Improving the Condition of Natural and Cultural Capital in Dorset and Hampshire: A HEIF project
By Alexander Lovegrove
Dorset and Hampshire are counties rich in natural beauty, biodiversity, and sites of archaeological importance. Within both counties, there are organisations dedicated to either conservation or preserving areas of historical importance, but they rarely work together or manage both. This new HEIF-funded project, led by Dr. Phillipa Gillingham, aims to bring these organisations and BU students together to change this and use their collective knowledge to preserve areas of natural beauty and historical importance. “We want to be able to manage them both for conservation purposes and for their rich archaeological heritage,” says Dr Gillingham. This project focusses on peatland ecosystems, which have significant importance both locally and internationally for their biodiversity, ecosystem services and cultural value. “Ultimately, we hope to be able to develop a case study of the area to demonstrate how you can manage peatlands for the benefit of both archaeologists and conservationists. This will make a difference locally and for the further research we hope to do in the Atlantic regions.”

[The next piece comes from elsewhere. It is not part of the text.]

theorem Dev.busRead_reach (d : Dev) (addr : Nat) : Reach (Part.regs ||| Part.hmem ||| Part.lastRead ||| Part.busError ||| Part.free ||| Part.jr ||| Part.rings ||| Part.ce ||| Part.net ||| Part.can ||| Part.hp) d (Dev.busRead d addr) := by
  unfold Dev.busRead
  with_reducible repeat' (first | assumption | exact .refl _ | (extract_lets +onlyGivenNames x; first | (refine Reach.have (x := x) ?_ (fun hx hxs => ?_); unfold x; clear x; rotate_left; clear_value x) | (refine Reach.have (x := x) ?_ (fun hx hxs => ?_); unfold x; clear x; rotate_left; rename Dev => yy) | (refine Reach.have (x := x.1) ?_ (fun hx hxs => ?_); unfold x; clear x; rotate_left; clear_value x) | (refine Reach.have (x := x.2) ?_ (fun hx hxs => ?_); unfold x; clear x; rotate_left; clear_value x) | (refine Reach.have (x := x.2.2) ?_ (fun hx hxs => ?_); unfold x; clear x; rotate_left; clear_value x) | (have hf : Mem := x; clear hf; unfold x; clear_value x) | (have hf : Fuses := x; clear hf; unfold x; clear_value x) | (have hf := fun y => (x y : Dev); clear hf; unfold x; clear_value x) | (have hf := fun y z => (x y z : Dev); clear hf; unfold x; clear_value x) | (have hf := fun y z w => (x y z w : Dev); clear hf; unfold x; clear_value x) | clear_value x) | (apply Reach.wr'; decide) | (apply Reach.reset'; decide) | (apply Reach.via (Dev.badField_reach ..); decide) | (apply Reach.via (Dev.hostError_reach ..); decide) | (apply Reach.via (Dev.hostReserved_reach ..); decide) | (apply Reach.via (Dev.readWord_reach ..); decide) | (apply Reach.via (Dev.windowRead_reach ..); decide) | (apply Reach.ite <;> intro) | simp -zeta -iota only [↓Reach.mk_eq] | split | dsimp only | (apply ReachMk.intro <;> first | exact .inr (by decide) | rfl | exact .inl rfl | (refine .inr ⟨by decide, ?_⟩; (repeat' (first | exact MemStep.refl _ | exact MemStep.clear _ | apply MemStep.writeNat | apply MemStep.write | apply MemStep.drop)); done) | exact .inr ⟨by decide, .seal _ _⟩ | exact .inr ⟨by decide, .cont _⟩ | (refine .inr ⟨by decide, fun hs he => ?_⟩; (repeat' (first | ((try simp only [SiteTime.Shaped] at *); simp +zetaDelta (maxDischargeDepth := 9) only [SiteTime.Shaped, Dev.Shaped.tm_pdelaySeq, Dev.Shaped.wr, Dev.Shaped.resetDomains, setAt_length, addAt_length, List.length_map, List.length_replicate, List.length_cons, List.length_nil, List.length_zipWith, List.length_range, List.length_append, List.length_drop, List.length_take, Nat.reduceSub, Nat.reduceLeDiff, Nat.min_eq_left, *, and_self, Nat.reduceAdd, Nat.zero_add]; done) | split)); done) | (refine .inr ⟨by decide, fun hs he => ?_⟩; (repeat' (first | ((try simp only [Ce.Shaped] at *); simp +zetaDelta (maxDischargeDepth := 9) only [Ce.Shaped, Dev.Shaped.ce_sig, Dev.Shaped.ce_acc, Dev.Shaped.ce_axes, Dev.Shaped.wr, Dev.Shaped.resetDomains, setAt_length, addAt_length, List.length_map, List.length_replicate, List.length_cons, List.length_nil, List.length_zipWith, List.length_range, List.length_append, List.length_drop, List.length_take, Nat.reduceSub, Nat.reduceLeDiff, Nat.min_eq_left, *, and_self, Nat.reduceAdd, Nat.zero_add]; done) | split)); done) | (refine .inr ⟨by decide, fun hs he => ?_⟩; (repeat' (first | ((try simp only [Dgr.Shaped] at *); simp +zetaDelta (maxDischargeDepth := 9) only [Dgr.Shaped, Dev.Shaped.dgr_blk, Dev.Shaped.wr, Dev.Shaped.resetDomains, setAt_length, addAt_length, List.length_map, List.length_replicate, List.length_cons, List.length_nil, List.length_zipWith, List.length_range, List.length_append, List.length_drop, List.length_take, Nat.reduceSub, Nat.reduceLeDiff, Nat.min_eq_left, *, and_self, Nat.reduceAdd, Nat.zero_add]; done) | split)); done) | (refine .inr ⟨by decide, fun hs he => ?_⟩; (repeat' (first | ((try simp only [Pwm.Shaped] at *); simp +zetaDelta (maxDischargeDepth := 9) only [Pwm.Shaped, Dev.Shaped.pwm_inputs, Dev.Shaped.wr, Dev.Shaped.resetDomains, setAt_length, addAt_length, List.length_map, List.length_replicate, List.length_cons, List.length_nil, List.length_zipWith, List.length_range, List.length_append, List.length_drop, List.length_take, Nat.reduceSub, Nat.reduceLeDiff, Nat.min_eq_left, *, and_self, Nat.reduceAdd, Nat.zero_add]; done) | split)); done) | (refine .inr ⟨by decide, fun hs he => ?_⟩; (repeat' (first | (simp +zetaDelta (maxDischargeDepth := 9) only [Dev.Shaped.out, Dev.Shaped.wr, Dev.Shaped.resetDomains, setAt_length, addAt_length, List.length_map, List.length_replicate, List.length_cons, List.length_nil, List.length_zipWith, List.length_range, List.length_append, List.length_drop, List.length_take, Nat.reduceSub, Nat.reduceLeDiff, Nat.min_eq_left, *, and_self, Nat.reduceAdd, Nat.zero_add]; done) | split)); done) | (refine .inr ⟨by decide, fun hs he => ?_⟩; (repeat' (first | (simp +zetaDelta (maxDischargeDepth := 9) only [Dev.Shaped.cbl, Dev.Shaped.wr, Dev.Shaped.resetDomains, setAt_length, addAt_length, List.length_map, List.length_replicate, List.length_cons, List.length_nil, List.length_zipWith, List.length_range, List.length_append, List.length_drop, List.length_take, Nat.reduceSub, Nat.reduceLeDiff, Nat.min_eq_left, *, and_self, Nat.reduceAdd, Nat.zero_add]; done) | split)); done) | (refine .inr ⟨by decide, fun hs he => ?_⟩; (repeat' (first | (simp +zetaDelta (maxDischargeDepth := 9) only [Dev.Shaped.veh, Dev.Shaped.wr, Dev.Shaped.resetDomains, setAt_length, addAt_length, List.length_map, List.length_replicate, List.length_cons, List.length_nil, List.length_zipWith, List.length_range, List.length_append, List.length_drop, List.length_take, Nat.reduceSub, Nat.reduceLeDiff, Nat.min_eq_left, *, and_self, Nat.reduceAdd, Nat.zero_add]; done) | split)); done) | (refine .inr ⟨by decide, fun hs he => ?_⟩; (repeat' (first | ((try simp only [Fba.Shaped] at *); simp +zetaDelta (maxDischargeDepth := 9) only [Fba.Shaped, Dev.Shaped.fba_ctlTodo, Dev.Shaped.fba_trigTodo, Dev.Shaped.fba_ctl, Dev.Shaped.fba_trig, Dev.Shaped.wr, Dev.Shaped.resetDomains, setAt_length, addAt_length, List.length_map, List.length_replicate, List.length_cons, List.length_nil, List.length_zipWith, List.length_range, List.length_append, List.length_drop, List.length_take, Nat.reduceSub, Nat.reduceLeDiff, Nat.min_eq_left, *, and_self, Nat.reduceAdd, Nat.zero_add]; done) | split)); done) | (refine .inr ⟨by decide, fun hs he => ?_⟩; (repeat' (first | (simp +zetaDelta (maxDischargeDepth := 9) only [Dev.Shaped.imd, Dev.Shaped.wr, Dev.Shaped.resetDomains, setAt_length, addAt_length, List.length_map, List.length_replicate, List.length_cons, List.length_nil, List.length_zipWith, List.length_range, List.length_append, List.length_drop, List.length_take, Nat.reduceSub, Nat.reduceLeDiff, Nat.min_eq_left, *, and_self, Nat.reduceAdd, Nat.zero_add]; done) | split)); done) | (refine .inr ⟨by decide, fun hs he => ?_⟩; (repeat' (first | ((try simp only [Net.Shaped] at *); simp +zetaDelta (maxDischargeDepth := 9) only [Net.Shaped, Dev.Shaped.net_ports, Dev.Shaped.net_ptp, Dev.Shaped.net_cells, Dev.Shaped.wr, Dev.Shaped.resetDomains, setAt_length, addAt_length, List.length_map, List.length_replicate, List.length_cons, List.length_nil, List.length_zipWith, List.length_range, List.length_append, List.length_drop, List.length_take, Nat.reduceSub, Nat.reduceLeDiff, Nat.min_eq_left, *, and_self, Nat.reduceAdd, Nat.zero_add]; done) | split)); done) | (refine .inr ⟨by decide, fun hs he => ?_⟩; (repeat' (first | ((try simp only [Svg.Shaped] at *); simp +zetaDelta (maxDischargeDepth := 9) only [Svg.Shaped, Dev.Shaped.svg_subs, Dev.Shaped.svg_gs, Dev.Shaped.svg_keys, Dev.Shaped.svg_pubs, Dev.Shaped.wr, Dev.Shaped.resetDomains, setAt_length, addAt_length, List.length_map, List.length_replicate, List.length_cons, List.length_nil, List.length_zipWith, List.length_range, List.length_append, List.length_drop, List.length_take, Nat.reduceSub, Nat.reduceLeDiff, Nat.min_eq_left, *, and_self, Nat.reduceAdd, Nat.zero_add]; done) | split)); done) | (refine .inr ⟨by decide, fun hs he => ?_⟩; (repeat' (first | ((try simp only [Metr.Shaped] at *); simp +zetaDelta (maxDischargeDepth := 9) only [Metr.Shaped, Dev.Shaped.met_retAt, Dev.Shaped.met_tp, Dev.Shaped.wr, Dev.Shaped.resetDomains, setAt_length, addAt_length, List.length_map, List.length_replicate, List.length_cons, List.length_nil, List.length_zipWith, List.length_range, List.length_append, List.length_drop, List.length_take, Nat.reduceSub, Nat.reduceLeDiff, Nat.min_eq_left, *, and_self, Nat.reduceAdd, Nat.zero_add]; done) | split)); done) | (refine .inr ⟨by decide, fun hs he => ?_⟩; (repeat' (first | ((try simp only [Bil.Shaped] at *); simp +zetaDelta (maxDischargeDepth := 9) only [Bil.Shaped, Dev.Shaped.bil_sess, Dev.Shaped.wr, Dev.Shaped.resetDomains, setAt_length, addAt_length, List.length_map, List.length_replicate, List.length_cons, List.length_nil, List.length_zipWith, List.length_range, List.length_append, List.length_drop, List.length_take, Nat.reduceSub, Nat.reduceLeDiff, Nat.min_eq_left, *, and_self, Nat.reduceAdd, Nat.zero_add]; done) | split)); done) | (refine .inr ⟨by decide, fun hs he => ?_⟩; (repeat' (first | ((try simp only [BilStore.Shaped] at *); simp +zetaDelta (maxDischargeDepth := 9) only [BilStore.Shaped, Dev.Shaped.bst_slots, Dev.Shaped.bst_copies, Dev.Shaped.wr, Dev.Shaped.resetDomains, setAt_length, addAt_length, List.length_map, List.length_replicate, List.length_cons, List.length_nil, List.length_zipWith, List.length_range, List.length_append, List.length_drop, List.length_take, Nat.reduceSub, Nat.reduceLeDiff, Nat.min_eq_left, *, and_self, Nat.reduceAdd, Nat.zero_add]; done) | split)); done) | (refine .inr ⟨by decide, fun hs he => ?_⟩; (repeat' (first | ((try simp only [Stk.Shaped] at *); simp +zetaDelta (maxDischargeDepth := 9) only [Stk.Shaped, Dev.Shaped.stk_found, Dev.Shaped.stk_enumDone, Dev.Shaped.stk_sats, Dev.Shaped.stk_out, Dev.Shaped.stk_lastFrame, Dev.Shaped.wr, Dev.Shaped.resetDomains, setAt_length, addAt_length, List.length_map, List.length_replicate, List.length_cons, List.length_nil, List.length_zipWith, List.length_range, List.length_append, List.length_drop, List.length_take, Nat.reduceSub, Nat.reduceLeDiff, Nat.min_eq_left, *, and_self, Nat.reduceAdd, Nat.zero_add]; done) | split)); done) | (refine .inr ⟨by decide, fun hs he => ?_⟩; (repeat' (first | (simp +zetaDelta (maxDischargeDepth := 9) only [Dev.Shaped.can, Dev.Shaped.wr, Dev.Shaped.resetDomains, setAt_length, addAt_length, List.length_map, List.length_replicate, List.length_cons, List.length_nil, List.length_zipWith, List.length_range, List.length_append, List.length_drop, List.length_take, Nat.reduceSub, Nat.reduceLeDiff, Nat.min_eq_left, *, and_self, Nat.reduceAdd, Nat.zero_add]; done) | split)); done) | (refine .inr ⟨by decide, fun hs he => ?_⟩; (repeat' (first | ((try simp only [HostPlat.Shaped] at *); simp +zetaDelta (maxDischargeDepth := 9) only [HostPlat.Shaped, Dev.Shaped.hp_slots, Dev.Shaped.hp_rx, Dev.Shaped.wr, Dev.Shaped.resetDomains, setAt_length, addAt_length, List.length_map, List.length_replicate, List.length_cons, List.length_nil, List.length_zipWith, List.length_range, List.length_append, List.length_drop, List.length_take, Nat.reduceSub, Nat.reduceLeDiff, Nat.min_eq_left, *, and_self, Nat.reduceAdd, Nat.zero_add]; done) | split)); done) | (refine .inr ⟨by decide, fun hs he => ?_⟩; (repeat' (first | ((try simp only [Therm.Shaped] at *); simp +zetaDelta (maxDischargeDepth := 9) only [Therm.Shaped, Dev.Shaped.th_nor, Dev.Shaped.wr, Dev.Shaped.resetDomains, setAt_length, addAt_length, List.length_map, List.length_replicate, List.length_cons, List.length_nil, List.length_zipWith, List.length_range, List.length_append, List.length_drop, List.length_take, Nat.reduceSub, Nat.reduceLeDiff, Nat.min_eq_left, *, and_self, Nat.reduceAdd, Nat.zero_add]; done) | split)); done) | skip) | (apply Reach.ite <;> intro))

Key objectives of the project will include collecting data on the pressures reducing these natural and cultural assets, such as recreational use and land use change – including a Strengths Weaknesses Opportunities and Threats (SWOT) analysis of land managers (which has already begun) and Student Environment Research Team (SERT) work by students carried out over the easter break. This will lead to scientific output documenting the pressures and impacts facing these valuable environments. Further scientific work will investigate the changes in condition of these ecosystems over time, using palaeoecological and archaeological evidence together with recreation of ecological surveys carried out in the 1950s.

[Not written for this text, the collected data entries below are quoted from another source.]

-- ==== Sys2Proof/Laws/RunsShare.lean ====
section
/-! SUPPORT. What each command of Machine/Share.lean can do: it answers a next state, and changes only the parts named. -/

set_option linter.tactic.unusedName false
set_option linter.unusedTactic false
set_option linter.unusedSimpArgs false
set_option linter.unreachableTactic false
set_option maxHeartbeats 800000
set_option linter.unusedVariables false

namespace Sys2Proof.Machine

theorem execShrNextatArm_reach (value : Nat) (s : State) : ∃ e, execShrNextatArm value s = .next { s with dev := e } ∧ Reach (Part.regs ||| Part.shr) s.dev e := by
  refine ⟨_, rfl, ?_⟩
  try dsimp only
  with_reducible repeat' (first | assumption | exact .refl _ | (apply Reach.via (Dev.nextatWrite_reach ..); decide) | (apply Reach.ite <;> intro) | split | dsimp only)

theorem execThermalDerateStep_reach (s : State) : ∃ e, execThermalDerateStep s = .next { s with dev := e } ∧ Reach (Part.regs ||| Part.tm ||| Part.shr) s.dev e := by
  refine ⟨_, rfl, ?_⟩
  try dsimp only
  with_reducible repeat' (first | assumption | exact .refl _ | (apply Reach.via (Dev.advanceTo_reach ..); decide) | (apply Reach.via (Dev.derateStep_reach ..); decide) | (apply Reach.ite <;> intro) | split | dsimp only)

theorem execRoutingPlan_reach (s : State) : ∃ e, execRoutingPlan s = .next { s with dev := e } ∧ Reach (Part.regs ||| Part.tm ||| Part.dgr ||| Part.rt) s.dev e := by
  refine ⟨_, rfl, ?_⟩
  try dsimp only
  with_reducible repeat' (first | assumption | exact .refl _ | (apply Reach.via (Dev.advanceTo_reach ..); decide) | (apply Reach.via (Dev.routePlan_reach ..); decide) | (apply Reach.ite <;> intro) | split | dsimp only)

theorem execRoutingZeroTimeout_reach (s : State) : ∃ e, execRoutingZeroTimeout s = .next { s with dev := e } ∧ Reach (Part.regs ||| Part.fl ||| Part.dgr ||| Part.rt) s.dev e := by
  refine ⟨_, rfl, ?_⟩
  try dsimp only
  with_reducible repeat' (first | assumption | exact .refl _ | (apply Reach.via (Dev.routeTimeout_reach ..); decide) | (apply Reach.ite <;> intro) | split | dsimp only)

end Sys2Proof.Machine
end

One of the most important aspects of the project will be the opportunity to bring together several different conservation organisations in the local area in order to share knowledge and build new relationships. This will involve building a network with stakeholders to exchange knowledge on current approaches to assessing the condition and trends of natural and cultural capital assets in peatlands. Additionally, sharing of best practice guidelines for monitoring and managing the condition of natural and cultural capital assets will be carried out through this network, an exhibition on Dorset and Hampshire peatlands, an event at the Festival of Learning and reports from the SERT teams.

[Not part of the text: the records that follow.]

-- ==== Sys2Proof/Laws/RunsSecurity.lean ====
section
/-! SUPPORT. What each command of Machine/Security.lean can do: it answers a next state, and changes only the parts named. -/

set_option linter.tactic.unusedName false
set_option linter.unusedTactic false
set_option linter.unusedSimpArgs false
set_option linter.unreachableTactic false
set_option maxHeartbeats 800000
set_option linter.unusedVariables false

namespace Sys2Proof.Machine

theorem execDebugUnlock_reach (die : Side) (token : List Byte) (s : State) : ∃ e, execDebugUnlock die token s = .next { s with dev := e } ∧ Reach (Part.regs ||| Part.hmem ||| Part.free ||| Part.jr ||| Part.rings ||| Part.fl ||| Part.ffuse ||| Part.hfuse) s.dev e := by
  refine ⟨_, rfl, ?_⟩
  try dsimp only
  with_reducible repeat' (first | assumption | exact .refl _ | (apply Dev.present_via; decide; rotate_left; intros; rotate_right) | (apply Reach.via (Dev.token_reach ..); decide) | dsimp only)

theorem execLifecycleToken_reach (die : Side) (token : List Byte) (fuseOk : Bool) (s : State) : ∃ e, execLifecycleToken die token fuseOk s = .next { s with dev := e } ∧ Reach (Part.regs ||| Part.hmem ||| Part.free ||| Part.jr ||| Part.rings ||| Part.fl ||| Part.ffuse ||| Part.hfuse) s.dev e := by
  refine ⟨_, rfl, ?_⟩
  try dsimp only
  with_reducible repeat' (first | assumption | exact .refl _ | (apply Dev.present_via; decide; rotate_left; intros; rotate_right) | (apply Reach.via (Dev.token_reach ..); decide) | dsimp only)

theorem execSlotProgram_reach (die : Side) (token : List Byte) (fuseOk : Bool) (s : State) : ∃ e, execSlotProgram die token fuseOk s = .next { s with dev := e } ∧ Reach (Part.regs ||| Part.hmem ||| Part.free ||| Part.jr ||| Part.rings ||| Part.fl ||| Part.ffuse ||| Part.hfuse) s.dev e := by
  refine ⟨_, rfl, ?_⟩
  try dsimp only
  with_reducible repeat' (first | assumption | exact .refl _ | (apply Dev.present_via; decide; rotate_left; intros; rotate_right) | (apply Reach.via (Dev.token_reach ..); decide) | dsimp only)

theorem execSlotRevoke_reach (die : Side) (token : List Byte) (fuseOk : Bool) (s : State) : ∃ e, execSlotRevoke die token fuseOk s = .next { s with dev := e } ∧ Reach (Part.regs ||| Part.hmem ||| Part.free ||| Part.jr ||| Part.rings ||| Part.fl ||| Part.ffuse ||| Part.hfuse) s.dev e := by
  refine ⟨_, rfl, ?_⟩
  try dsimp only
  with_reducible repeat' (first | assumption | exact .refl _ | (apply Dev.present_via; decide; rotate_left; intros; rotate_right) | (apply Reach.via (Dev.token_reach ..); decide) | dsimp only)

theorem execInjectionToken_reach (die : Side) (token : List Byte) (s : State) : ∃ e, execInjectionToken die token s = .next { s with dev := e } ∧ Reach (Part.regs ||| Part.hmem ||| Part.free ||| Part.inj ||| Part.jr ||| Part.rings ||| Part.fl ||| Part.pwm ||| Part.ffuse ||| Part.hfuse) s.dev e := by
  refine ⟨_, rfl, ?_⟩
  try dsimp only
  with_reducible repeat' (first | assumption | exact .refl _ | (apply Reach.via (Dev.injToken_reach ..); decide) | (apply Dev.present_via; decide; rotate_left; intros; rotate_right) | (apply Reach.via (Dev.token_reach ..); decide) | dsimp only)

theorem execRelock_reach (die : Side) (s : State) : ∃ e, execRelock die s = .next { s with dev := e } ∧ Reach (Part.regs) s.dev e := by
  refine ⟨_, rfl, ?_⟩
  try dsimp only
  with_reducible repeat' (first | assumption | exact .refl _ | (apply Reach.via (Dev.relock_reach ..); decide) | dsimp only)

theorem execFsecPairctlGo_reach (s : State) : ∃ e, execFsecPairctlGo s = .next { s with dev := e } ∧ Reach (Part.regs ||| Part.free ||| Part.fl ||| Part.fsec) s.dev e := by
  refine ⟨_, rfl, ?_⟩
  try dsimp only
  with_reducible repeat' (first | assumption | exact .refl _ | (apply Reach.via (Dev.pairGo_reach ..); decide) | (apply Reach.ite <;> intro) | split | dsimp only)

theorem execKeyLoad_reach (target : Fin 8) (s : State) : ∃ e, execKeyLoad target s = .next { s with dev := e } ∧ Reach (Part.regs ||| Part.fl ||| Part.svg ||| Part.fsec) s.dev e := by
  refine ⟨_, rfl, ?_⟩
  try dsimp only
  with_reducible repeat' (first | assumption | exact .refl _ | (apply Reach.via (Dev.keyLoad_reach ..); decide) | (apply Reach.ite <;> intro) | split | dsimp only)

theorem execKeySlotClear_reach (target : Fin 8) (s : State) : ∃ e, execKeySlotClear target s = .next { s with dev := e } ∧ Reach (Part.regs ||| Part.fl ||| Part.svg ||| Part.fsec) s.dev e := by
  refine ⟨_, rfl, ?_⟩
  try dsimp only
  with_reducible repeat' (first | assumption | exact .refl _ | (apply Reach.via (Dev.keyClear_reach ..); decide) | (apply Reach.ite <;> intro) | split | dsimp only)

theorem execFsecStmtctlGo_reach (s : State) : ∃ e, execFsecStmtctlGo s = .next { s with dev := e } ∧ Reach (Part.regs ||| Part.fl) s.dev e := by
  refine ⟨_, rfl, ?_⟩
  try dsimp only
  with_reducible repeat' (first | assumption | exact .refl _ | (apply Reach.via (Dev.stmtGo_reach ..); decide) | (apply Reach.ite <;> intro) | split | dsimp only)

The project, led by Dr Pippa Gillingham, includes ecologists (Dr Anita Diaz, Prof. Adrian Newton, Alexander Lovegrove), archaeologists (Prof. Mark Brisbane) and Palaeoecologists (Dr John Stewart). The team also includes in its network Dr Lawrence Shaw from the New Forest National Park Authority, Toby Branston at the RSPB and David Brown from the National Trust, who manage land locally for both cultural heritage and biodiversity, and Prof. Nigel Webb from Dorset Wildlife Trust. “We hope that the knowledge we develop will be of real benefit to them.” Funding is provided through HEIF – HEIF 5+1+1 – with funding running from 1 August 2016 until 31 July 2017. Please contact P.I. Dr Phillipa Gillingham (email@example.com) or Research Assistant Alexander Lovegrove (firstname.lastname@example.org) if you have any questions about the project.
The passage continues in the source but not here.